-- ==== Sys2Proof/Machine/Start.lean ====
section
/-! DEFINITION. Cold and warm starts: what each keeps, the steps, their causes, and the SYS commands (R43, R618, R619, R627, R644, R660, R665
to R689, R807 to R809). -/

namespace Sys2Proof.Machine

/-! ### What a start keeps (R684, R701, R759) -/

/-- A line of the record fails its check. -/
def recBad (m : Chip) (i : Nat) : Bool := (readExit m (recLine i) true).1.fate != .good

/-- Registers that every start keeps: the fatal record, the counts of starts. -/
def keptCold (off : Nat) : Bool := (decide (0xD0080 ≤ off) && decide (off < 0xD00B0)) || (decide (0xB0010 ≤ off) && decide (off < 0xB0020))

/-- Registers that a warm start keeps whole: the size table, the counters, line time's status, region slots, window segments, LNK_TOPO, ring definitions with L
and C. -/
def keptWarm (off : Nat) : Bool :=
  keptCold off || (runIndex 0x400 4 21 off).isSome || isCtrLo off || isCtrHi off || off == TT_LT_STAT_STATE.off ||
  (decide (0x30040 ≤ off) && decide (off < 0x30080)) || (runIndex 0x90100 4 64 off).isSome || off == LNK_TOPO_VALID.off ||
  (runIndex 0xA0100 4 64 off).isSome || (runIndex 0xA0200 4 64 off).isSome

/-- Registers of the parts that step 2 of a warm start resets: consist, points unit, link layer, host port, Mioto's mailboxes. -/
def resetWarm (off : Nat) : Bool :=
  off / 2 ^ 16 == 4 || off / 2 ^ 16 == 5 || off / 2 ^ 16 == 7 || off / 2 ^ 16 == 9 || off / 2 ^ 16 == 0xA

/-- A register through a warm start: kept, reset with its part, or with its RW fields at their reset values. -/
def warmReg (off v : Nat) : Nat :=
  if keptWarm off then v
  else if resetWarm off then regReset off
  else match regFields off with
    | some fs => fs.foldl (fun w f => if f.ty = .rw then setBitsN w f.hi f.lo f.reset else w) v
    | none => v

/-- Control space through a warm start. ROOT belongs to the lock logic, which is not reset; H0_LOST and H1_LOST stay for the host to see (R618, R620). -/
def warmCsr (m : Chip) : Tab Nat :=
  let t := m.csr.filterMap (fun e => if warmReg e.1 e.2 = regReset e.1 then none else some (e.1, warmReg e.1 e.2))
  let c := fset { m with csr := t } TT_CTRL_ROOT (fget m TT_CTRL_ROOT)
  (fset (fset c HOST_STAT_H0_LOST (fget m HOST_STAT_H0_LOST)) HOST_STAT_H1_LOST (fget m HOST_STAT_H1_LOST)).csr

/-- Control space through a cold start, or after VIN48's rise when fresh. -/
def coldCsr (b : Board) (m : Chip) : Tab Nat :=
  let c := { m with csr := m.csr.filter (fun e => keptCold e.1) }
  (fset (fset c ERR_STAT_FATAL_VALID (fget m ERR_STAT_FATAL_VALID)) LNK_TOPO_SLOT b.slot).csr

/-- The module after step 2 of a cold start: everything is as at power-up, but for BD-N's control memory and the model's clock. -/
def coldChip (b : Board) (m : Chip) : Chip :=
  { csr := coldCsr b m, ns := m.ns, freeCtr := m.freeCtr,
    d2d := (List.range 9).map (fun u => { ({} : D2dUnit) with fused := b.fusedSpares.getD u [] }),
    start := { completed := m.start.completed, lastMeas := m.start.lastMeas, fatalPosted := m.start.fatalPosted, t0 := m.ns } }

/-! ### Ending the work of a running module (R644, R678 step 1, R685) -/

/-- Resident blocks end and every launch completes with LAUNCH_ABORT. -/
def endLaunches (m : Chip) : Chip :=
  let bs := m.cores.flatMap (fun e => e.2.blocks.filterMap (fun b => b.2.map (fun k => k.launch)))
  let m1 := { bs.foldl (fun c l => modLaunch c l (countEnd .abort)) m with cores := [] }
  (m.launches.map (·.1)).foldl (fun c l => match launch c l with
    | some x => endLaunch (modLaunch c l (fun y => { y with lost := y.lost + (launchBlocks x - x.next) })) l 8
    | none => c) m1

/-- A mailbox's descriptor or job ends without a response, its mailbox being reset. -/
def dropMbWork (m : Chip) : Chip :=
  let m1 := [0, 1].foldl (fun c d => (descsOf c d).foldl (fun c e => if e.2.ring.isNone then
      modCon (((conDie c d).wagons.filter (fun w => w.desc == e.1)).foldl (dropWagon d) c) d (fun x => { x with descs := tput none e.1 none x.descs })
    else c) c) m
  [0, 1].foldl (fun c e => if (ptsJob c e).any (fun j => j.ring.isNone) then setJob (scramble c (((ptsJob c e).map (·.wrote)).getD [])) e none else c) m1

* * * * * * *

> **Work instructions**: The lines to extract from the data above begin with the line containing "let c := fset" and end with the line containing "(m.launches.map (·.1)).foldl (fun". Extract them exactly, including both.

> **Exercise answer**:
  let c := fset { m with csr := t } TT_CTRL_ROOT (fget m TT_CTRL_ROOT)
  (fset (fset c HOST_STAT_H0_LOST (fget m HOST_STAT_H0_LOST)) HOST_STAT_H1_LOST (fget m HOST_STAT_H1_LOST)).csr

/-- Control space through a cold start, or after VIN48's rise when fresh. -/
def coldCsr (b : Board) (m : Chip) : Tab Nat :=
  let c := { m with csr := m.csr.filter (fun e => keptCold e.1) }
  (fset (fset c ERR_STAT_FATAL_VALID (fget m ERR_STAT_FATAL_VALID)) LNK_TOPO_SLOT b.slot).csr

/-- The module after step 2 of a cold start: everything is as at power-up, but for BD-N's control memory and the model's clock. -/
def coldChip (b : Board) (m : Chip) : Chip :=
  { csr := coldCsr b m, ns := m.ns, freeCtr := m.freeCtr,
    d2d := (List.range 9).map (fun u => { ({} : D2dUnit) with fused := b.fusedSpares.getD u [] }),
    start := { completed := m.start.completed, lastMeas := m.start.lastMeas, fatalPosted := m.start.fatalPosted, t0 := m.ns } }

/-! ### Ending the work of a running module (R644, R678 step 1, R685) -/

/-- Resident blocks end and every launch completes with LAUNCH_ABORT. -/
def endLaunches (m : Chip) : Chip :=
  let bs := m.cores.flatMap (fun e => e.2.blocks.filterMap (fun b => b.2.map (fun k => k.launch)))
  let m1 := { bs.foldl (fun c l => modLaunch c l (countEnd .abort)) m with cores := [] }
  (m.launches.map (·.1)).foldl (fun c l => match launch c l with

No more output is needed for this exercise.